Data provided: Begin

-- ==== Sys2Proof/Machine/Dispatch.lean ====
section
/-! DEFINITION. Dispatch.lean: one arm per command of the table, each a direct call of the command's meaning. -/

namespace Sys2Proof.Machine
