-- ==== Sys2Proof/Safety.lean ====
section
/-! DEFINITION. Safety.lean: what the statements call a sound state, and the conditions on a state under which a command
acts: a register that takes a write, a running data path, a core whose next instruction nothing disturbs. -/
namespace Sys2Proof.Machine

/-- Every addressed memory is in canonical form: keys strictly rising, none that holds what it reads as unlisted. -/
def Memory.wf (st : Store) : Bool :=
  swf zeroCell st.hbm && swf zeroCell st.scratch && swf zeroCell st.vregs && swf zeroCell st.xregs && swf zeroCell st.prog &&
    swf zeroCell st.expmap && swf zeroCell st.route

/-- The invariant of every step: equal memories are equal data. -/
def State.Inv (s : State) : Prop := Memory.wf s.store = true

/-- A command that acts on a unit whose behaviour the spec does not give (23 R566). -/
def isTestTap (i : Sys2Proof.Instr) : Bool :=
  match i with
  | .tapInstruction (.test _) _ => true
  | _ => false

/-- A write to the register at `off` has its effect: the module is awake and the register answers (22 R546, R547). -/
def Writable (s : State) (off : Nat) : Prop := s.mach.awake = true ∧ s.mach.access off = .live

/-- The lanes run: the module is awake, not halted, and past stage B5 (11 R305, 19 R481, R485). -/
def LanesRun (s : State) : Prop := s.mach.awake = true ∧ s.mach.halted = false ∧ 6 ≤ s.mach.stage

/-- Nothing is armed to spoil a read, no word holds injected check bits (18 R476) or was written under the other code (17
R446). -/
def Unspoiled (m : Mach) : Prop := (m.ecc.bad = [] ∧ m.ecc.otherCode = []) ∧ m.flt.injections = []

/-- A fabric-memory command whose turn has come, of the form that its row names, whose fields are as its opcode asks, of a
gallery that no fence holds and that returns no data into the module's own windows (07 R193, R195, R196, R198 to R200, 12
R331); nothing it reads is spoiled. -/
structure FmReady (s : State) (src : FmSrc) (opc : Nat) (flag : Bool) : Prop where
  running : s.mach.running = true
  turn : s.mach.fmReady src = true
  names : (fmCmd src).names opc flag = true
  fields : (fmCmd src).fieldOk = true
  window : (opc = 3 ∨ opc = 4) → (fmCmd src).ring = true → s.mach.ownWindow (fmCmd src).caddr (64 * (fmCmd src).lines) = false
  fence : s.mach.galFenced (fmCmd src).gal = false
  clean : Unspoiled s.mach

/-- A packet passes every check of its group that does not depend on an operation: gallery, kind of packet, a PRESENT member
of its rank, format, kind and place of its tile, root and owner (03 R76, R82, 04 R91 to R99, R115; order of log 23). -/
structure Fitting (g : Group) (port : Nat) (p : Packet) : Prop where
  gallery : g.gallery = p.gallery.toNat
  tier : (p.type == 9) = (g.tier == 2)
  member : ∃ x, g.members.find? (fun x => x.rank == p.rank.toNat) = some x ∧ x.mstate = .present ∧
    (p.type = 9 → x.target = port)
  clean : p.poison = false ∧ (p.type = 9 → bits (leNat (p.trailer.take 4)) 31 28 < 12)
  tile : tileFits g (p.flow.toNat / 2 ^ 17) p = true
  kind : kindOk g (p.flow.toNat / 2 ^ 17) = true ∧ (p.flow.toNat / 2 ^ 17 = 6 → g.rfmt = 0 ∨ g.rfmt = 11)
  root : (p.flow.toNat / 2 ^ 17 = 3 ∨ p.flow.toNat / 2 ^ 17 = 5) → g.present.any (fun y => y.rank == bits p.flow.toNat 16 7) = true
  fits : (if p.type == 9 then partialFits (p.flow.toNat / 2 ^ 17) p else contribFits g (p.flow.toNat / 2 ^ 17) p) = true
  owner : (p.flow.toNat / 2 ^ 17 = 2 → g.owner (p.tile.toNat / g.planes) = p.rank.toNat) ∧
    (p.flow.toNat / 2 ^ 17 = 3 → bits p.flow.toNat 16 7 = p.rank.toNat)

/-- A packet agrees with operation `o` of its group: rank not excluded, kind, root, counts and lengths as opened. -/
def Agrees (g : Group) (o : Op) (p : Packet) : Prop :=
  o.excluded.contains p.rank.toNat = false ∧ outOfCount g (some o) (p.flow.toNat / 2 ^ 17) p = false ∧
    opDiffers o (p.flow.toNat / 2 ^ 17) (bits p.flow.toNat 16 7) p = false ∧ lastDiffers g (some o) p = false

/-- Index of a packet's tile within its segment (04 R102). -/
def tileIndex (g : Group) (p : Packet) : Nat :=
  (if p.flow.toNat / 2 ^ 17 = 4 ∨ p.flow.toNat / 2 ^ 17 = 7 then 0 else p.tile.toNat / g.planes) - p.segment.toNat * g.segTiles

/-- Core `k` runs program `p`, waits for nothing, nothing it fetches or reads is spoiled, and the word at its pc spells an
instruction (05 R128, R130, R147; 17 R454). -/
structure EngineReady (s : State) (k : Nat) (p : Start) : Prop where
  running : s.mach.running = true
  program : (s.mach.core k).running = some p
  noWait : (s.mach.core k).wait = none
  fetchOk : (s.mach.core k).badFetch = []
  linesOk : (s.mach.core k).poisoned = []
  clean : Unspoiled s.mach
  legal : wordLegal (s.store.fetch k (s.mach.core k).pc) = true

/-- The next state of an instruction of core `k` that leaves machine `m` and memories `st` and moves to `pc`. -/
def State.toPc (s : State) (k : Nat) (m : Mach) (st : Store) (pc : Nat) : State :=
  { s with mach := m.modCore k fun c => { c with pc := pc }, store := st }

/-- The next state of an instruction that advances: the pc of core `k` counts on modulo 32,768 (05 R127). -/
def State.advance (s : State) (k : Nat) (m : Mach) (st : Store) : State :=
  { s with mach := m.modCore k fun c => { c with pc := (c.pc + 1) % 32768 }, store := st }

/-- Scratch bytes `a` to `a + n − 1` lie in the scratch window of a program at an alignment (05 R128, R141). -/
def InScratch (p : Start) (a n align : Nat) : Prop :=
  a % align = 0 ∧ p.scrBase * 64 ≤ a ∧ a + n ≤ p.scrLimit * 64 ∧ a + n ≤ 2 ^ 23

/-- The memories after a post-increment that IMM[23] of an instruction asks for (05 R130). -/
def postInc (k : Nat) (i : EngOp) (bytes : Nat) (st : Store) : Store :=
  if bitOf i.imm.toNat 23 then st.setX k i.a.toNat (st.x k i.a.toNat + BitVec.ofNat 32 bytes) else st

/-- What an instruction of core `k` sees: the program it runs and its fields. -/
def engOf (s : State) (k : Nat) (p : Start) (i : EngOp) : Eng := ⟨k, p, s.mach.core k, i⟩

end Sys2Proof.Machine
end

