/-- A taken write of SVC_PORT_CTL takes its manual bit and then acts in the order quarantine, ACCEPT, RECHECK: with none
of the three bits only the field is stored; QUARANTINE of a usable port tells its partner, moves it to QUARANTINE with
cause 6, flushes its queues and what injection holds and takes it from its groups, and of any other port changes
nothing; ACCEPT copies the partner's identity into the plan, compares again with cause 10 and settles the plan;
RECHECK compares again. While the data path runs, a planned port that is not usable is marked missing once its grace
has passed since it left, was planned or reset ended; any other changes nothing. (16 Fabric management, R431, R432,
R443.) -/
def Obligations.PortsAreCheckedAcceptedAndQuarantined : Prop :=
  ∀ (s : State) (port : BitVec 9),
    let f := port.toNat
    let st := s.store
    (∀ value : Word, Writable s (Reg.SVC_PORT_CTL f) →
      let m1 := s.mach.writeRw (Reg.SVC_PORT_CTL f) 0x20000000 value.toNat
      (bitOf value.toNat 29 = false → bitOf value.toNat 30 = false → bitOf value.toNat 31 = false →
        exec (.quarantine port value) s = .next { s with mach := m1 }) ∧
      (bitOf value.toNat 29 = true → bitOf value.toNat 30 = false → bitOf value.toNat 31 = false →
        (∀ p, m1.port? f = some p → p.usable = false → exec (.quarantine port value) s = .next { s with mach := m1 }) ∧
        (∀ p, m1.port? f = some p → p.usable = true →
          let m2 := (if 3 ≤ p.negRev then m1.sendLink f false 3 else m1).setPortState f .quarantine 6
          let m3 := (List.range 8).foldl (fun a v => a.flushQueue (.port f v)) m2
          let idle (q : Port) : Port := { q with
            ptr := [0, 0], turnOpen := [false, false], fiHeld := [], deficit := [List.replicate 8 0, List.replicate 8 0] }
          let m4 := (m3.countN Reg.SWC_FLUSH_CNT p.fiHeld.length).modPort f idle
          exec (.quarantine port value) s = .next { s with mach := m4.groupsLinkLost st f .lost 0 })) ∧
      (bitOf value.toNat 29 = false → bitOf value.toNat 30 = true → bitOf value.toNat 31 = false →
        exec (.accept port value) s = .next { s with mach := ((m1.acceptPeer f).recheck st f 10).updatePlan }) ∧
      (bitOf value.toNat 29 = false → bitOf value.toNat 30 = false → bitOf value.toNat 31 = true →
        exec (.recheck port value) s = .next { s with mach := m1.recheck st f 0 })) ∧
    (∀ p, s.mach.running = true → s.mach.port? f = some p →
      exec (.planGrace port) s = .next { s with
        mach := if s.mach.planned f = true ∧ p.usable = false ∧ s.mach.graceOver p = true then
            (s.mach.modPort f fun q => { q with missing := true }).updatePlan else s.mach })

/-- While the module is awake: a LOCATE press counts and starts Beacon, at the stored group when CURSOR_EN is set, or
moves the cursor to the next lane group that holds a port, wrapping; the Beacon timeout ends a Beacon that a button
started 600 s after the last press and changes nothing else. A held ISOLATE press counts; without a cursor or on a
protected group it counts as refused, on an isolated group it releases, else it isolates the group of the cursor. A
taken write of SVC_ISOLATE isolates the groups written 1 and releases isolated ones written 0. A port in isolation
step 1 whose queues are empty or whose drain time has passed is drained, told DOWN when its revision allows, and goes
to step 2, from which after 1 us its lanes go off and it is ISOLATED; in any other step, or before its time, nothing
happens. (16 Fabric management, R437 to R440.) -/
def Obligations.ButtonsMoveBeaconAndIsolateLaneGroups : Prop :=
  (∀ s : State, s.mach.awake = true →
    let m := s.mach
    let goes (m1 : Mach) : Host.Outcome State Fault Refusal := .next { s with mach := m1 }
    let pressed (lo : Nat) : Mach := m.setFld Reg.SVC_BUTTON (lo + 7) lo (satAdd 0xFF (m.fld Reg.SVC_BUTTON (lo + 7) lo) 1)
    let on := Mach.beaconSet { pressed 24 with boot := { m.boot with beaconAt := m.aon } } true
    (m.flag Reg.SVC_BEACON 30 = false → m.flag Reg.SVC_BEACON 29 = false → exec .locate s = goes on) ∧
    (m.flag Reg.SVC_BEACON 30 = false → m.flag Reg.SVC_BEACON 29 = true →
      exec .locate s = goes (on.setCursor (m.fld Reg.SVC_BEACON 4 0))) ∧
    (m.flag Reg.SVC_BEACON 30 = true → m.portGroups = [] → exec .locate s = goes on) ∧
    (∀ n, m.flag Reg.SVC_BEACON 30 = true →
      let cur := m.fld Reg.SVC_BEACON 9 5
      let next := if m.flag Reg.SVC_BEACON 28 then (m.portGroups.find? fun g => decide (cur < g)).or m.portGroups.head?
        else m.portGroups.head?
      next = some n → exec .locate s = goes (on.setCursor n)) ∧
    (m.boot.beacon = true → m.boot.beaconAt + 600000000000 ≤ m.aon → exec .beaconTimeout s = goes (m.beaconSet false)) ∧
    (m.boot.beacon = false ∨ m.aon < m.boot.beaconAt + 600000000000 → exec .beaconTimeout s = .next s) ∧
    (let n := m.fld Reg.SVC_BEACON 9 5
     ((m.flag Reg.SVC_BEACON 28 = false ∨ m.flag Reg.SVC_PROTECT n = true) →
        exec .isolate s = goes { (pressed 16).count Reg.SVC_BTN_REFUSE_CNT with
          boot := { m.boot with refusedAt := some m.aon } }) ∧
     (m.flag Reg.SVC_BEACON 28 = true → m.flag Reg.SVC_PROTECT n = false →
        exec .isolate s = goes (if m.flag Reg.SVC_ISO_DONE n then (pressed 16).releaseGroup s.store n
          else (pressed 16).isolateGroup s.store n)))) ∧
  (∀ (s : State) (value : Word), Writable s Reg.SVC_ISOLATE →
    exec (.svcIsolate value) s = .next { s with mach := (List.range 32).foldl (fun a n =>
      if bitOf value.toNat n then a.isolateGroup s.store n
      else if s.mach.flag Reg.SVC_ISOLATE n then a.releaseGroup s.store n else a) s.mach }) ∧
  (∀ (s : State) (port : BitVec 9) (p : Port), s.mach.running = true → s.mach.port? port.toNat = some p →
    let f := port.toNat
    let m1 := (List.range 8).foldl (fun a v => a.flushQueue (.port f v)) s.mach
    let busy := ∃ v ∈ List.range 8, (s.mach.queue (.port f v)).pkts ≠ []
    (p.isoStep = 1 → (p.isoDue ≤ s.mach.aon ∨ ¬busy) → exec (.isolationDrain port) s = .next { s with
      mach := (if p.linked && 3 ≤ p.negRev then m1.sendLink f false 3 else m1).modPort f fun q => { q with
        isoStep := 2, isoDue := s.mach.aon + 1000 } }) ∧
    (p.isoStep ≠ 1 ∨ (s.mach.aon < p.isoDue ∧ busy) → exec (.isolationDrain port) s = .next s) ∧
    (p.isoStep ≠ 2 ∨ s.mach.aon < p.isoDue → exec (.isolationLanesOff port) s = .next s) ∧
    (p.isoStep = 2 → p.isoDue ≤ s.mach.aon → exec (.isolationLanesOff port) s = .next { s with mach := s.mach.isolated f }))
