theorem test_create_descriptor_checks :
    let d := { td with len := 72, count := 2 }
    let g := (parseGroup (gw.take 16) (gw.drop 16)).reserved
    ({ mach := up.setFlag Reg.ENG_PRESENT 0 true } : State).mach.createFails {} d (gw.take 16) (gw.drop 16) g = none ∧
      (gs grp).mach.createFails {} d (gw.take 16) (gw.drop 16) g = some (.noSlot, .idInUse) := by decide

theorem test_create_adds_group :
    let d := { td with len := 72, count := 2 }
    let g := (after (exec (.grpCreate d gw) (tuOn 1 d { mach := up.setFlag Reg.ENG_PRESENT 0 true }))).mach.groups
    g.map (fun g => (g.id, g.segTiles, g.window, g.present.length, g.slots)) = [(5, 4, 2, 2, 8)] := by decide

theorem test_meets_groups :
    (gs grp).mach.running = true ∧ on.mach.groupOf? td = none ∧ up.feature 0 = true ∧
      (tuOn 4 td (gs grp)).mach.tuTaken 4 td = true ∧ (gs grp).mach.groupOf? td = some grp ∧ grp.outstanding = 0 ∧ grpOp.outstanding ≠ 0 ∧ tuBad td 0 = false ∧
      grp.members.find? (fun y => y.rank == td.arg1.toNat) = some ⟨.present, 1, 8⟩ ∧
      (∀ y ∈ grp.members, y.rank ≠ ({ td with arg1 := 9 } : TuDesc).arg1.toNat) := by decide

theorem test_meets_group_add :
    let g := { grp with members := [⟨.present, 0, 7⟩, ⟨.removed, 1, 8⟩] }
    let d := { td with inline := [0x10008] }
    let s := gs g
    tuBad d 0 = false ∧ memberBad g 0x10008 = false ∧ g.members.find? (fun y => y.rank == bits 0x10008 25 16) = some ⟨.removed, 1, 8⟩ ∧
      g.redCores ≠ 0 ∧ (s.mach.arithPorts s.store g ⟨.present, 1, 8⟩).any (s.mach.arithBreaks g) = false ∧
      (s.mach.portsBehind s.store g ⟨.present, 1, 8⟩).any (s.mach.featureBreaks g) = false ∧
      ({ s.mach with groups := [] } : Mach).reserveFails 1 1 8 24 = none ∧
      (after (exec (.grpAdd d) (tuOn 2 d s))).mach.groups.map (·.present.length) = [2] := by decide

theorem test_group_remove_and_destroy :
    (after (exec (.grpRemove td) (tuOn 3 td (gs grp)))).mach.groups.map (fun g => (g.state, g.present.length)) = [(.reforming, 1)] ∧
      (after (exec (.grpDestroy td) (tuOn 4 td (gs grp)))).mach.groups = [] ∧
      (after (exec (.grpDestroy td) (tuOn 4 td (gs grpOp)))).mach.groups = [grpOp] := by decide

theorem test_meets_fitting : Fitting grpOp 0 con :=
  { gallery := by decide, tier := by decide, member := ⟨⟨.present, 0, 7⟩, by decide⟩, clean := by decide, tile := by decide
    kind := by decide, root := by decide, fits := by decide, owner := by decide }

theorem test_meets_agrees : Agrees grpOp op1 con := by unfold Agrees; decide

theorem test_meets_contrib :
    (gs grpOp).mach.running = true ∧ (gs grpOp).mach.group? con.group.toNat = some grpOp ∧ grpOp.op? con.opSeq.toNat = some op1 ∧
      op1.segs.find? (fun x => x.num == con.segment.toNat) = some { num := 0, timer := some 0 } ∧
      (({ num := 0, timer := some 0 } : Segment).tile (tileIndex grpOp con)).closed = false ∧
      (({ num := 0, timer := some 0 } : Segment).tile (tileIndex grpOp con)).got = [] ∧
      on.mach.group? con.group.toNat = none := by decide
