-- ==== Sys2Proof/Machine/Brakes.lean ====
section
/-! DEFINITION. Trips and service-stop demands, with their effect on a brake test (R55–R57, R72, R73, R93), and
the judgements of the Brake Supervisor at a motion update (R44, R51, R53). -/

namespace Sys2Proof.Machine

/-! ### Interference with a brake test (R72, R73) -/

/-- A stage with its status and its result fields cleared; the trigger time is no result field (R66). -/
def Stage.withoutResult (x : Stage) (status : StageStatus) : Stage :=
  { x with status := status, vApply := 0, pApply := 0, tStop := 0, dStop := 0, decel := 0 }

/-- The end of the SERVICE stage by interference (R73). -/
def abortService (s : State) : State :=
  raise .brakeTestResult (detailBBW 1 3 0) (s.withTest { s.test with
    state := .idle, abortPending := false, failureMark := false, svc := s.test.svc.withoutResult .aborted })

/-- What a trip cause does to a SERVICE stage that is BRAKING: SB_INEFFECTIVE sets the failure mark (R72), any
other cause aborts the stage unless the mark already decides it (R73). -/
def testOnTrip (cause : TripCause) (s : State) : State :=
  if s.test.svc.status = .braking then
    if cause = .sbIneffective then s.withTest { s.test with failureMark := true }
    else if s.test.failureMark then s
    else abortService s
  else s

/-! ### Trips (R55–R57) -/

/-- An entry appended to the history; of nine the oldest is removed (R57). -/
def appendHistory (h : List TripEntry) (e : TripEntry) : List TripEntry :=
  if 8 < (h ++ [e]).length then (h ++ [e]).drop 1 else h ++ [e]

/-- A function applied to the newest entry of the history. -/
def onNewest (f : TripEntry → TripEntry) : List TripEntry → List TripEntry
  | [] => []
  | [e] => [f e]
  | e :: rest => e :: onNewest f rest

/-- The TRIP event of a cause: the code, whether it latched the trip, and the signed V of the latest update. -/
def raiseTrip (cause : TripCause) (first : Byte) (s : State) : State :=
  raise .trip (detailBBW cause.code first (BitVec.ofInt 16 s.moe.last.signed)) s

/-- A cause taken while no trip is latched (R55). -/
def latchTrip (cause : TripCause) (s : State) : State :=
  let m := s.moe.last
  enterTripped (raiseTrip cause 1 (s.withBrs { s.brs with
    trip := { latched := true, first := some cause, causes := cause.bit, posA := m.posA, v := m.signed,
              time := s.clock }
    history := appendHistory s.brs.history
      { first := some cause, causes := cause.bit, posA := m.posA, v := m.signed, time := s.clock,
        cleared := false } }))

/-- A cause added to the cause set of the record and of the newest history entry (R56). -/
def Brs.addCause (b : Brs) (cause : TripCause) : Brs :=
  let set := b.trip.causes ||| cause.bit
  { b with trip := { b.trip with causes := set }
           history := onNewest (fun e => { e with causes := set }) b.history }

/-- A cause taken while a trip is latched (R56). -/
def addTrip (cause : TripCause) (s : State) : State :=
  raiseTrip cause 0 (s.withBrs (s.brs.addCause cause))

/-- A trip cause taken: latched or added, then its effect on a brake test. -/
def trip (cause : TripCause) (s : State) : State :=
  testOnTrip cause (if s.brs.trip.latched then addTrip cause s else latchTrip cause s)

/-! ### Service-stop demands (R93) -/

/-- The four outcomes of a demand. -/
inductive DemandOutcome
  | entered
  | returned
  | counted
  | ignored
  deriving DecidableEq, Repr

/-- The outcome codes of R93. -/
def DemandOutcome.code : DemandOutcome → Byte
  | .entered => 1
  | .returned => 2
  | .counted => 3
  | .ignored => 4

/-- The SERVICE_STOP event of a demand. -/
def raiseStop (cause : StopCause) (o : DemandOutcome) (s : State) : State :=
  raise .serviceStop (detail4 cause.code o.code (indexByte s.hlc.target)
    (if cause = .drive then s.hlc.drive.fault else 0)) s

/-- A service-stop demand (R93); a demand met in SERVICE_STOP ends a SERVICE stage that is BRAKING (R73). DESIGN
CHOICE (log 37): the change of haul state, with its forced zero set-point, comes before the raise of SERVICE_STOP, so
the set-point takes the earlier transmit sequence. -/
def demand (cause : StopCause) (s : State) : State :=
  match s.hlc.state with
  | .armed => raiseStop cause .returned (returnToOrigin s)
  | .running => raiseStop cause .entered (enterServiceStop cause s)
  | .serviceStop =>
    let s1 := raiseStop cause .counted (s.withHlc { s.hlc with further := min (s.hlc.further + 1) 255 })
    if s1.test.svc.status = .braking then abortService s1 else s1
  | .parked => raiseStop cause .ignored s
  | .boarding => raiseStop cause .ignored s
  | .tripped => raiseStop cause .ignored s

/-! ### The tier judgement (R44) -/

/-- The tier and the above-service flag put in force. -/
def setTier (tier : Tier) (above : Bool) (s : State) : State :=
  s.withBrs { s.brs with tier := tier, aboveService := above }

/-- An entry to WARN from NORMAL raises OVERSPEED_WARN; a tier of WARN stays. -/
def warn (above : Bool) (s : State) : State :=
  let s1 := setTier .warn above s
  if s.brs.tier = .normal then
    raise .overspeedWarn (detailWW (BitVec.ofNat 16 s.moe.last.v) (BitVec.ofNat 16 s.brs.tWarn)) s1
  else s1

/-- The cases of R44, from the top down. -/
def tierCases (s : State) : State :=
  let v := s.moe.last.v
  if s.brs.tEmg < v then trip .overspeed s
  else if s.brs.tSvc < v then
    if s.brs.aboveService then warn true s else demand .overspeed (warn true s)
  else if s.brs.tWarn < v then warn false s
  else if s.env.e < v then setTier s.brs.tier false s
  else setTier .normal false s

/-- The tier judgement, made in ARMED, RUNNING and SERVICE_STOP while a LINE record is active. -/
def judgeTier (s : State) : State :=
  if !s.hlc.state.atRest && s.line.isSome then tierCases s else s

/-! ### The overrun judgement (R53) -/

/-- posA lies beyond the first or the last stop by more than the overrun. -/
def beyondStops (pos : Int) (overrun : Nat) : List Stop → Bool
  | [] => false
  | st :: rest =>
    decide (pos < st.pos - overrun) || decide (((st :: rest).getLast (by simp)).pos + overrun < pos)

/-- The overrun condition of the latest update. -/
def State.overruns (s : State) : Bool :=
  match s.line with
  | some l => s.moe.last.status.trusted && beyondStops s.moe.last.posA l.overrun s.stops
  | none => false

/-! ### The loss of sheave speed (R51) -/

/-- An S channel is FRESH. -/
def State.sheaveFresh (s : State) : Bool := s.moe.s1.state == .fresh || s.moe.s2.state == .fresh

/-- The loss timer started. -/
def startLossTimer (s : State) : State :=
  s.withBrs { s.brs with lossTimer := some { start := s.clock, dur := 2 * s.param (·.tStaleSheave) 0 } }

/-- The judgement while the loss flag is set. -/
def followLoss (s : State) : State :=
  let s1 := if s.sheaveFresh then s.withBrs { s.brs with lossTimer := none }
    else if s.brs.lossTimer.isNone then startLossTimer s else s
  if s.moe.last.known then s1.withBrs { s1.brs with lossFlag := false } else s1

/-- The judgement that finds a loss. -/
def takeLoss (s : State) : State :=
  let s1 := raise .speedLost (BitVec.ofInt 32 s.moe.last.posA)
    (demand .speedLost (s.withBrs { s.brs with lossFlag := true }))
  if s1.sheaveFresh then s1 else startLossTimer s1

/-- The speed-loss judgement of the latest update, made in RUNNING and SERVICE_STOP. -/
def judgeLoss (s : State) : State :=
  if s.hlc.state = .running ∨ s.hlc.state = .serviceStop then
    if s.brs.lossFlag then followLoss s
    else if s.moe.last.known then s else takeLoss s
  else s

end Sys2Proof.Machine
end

Data provided: End

Problem details: From the data above, output only the lines between the line containing "to step 2, from" and the line containing "let goes (m1", inclusive, exactly as written.

Answer space:
to step 2, from which after 1 us its lanes go off and it is ISOLATED; in any other step, or before its time, nothing
happens. (16 Fabric management, R437 to R440.) -/
def Obligations.ButtonsMoveBeaconAndIsolateLaneGroups : Prop :=
  (∀ s : State, s.mach.awake = true →
    let m := s.mach
    let goes (m1 : Mach) : Host.Outcome State Fault Refusal := .next { s with mach := m1 }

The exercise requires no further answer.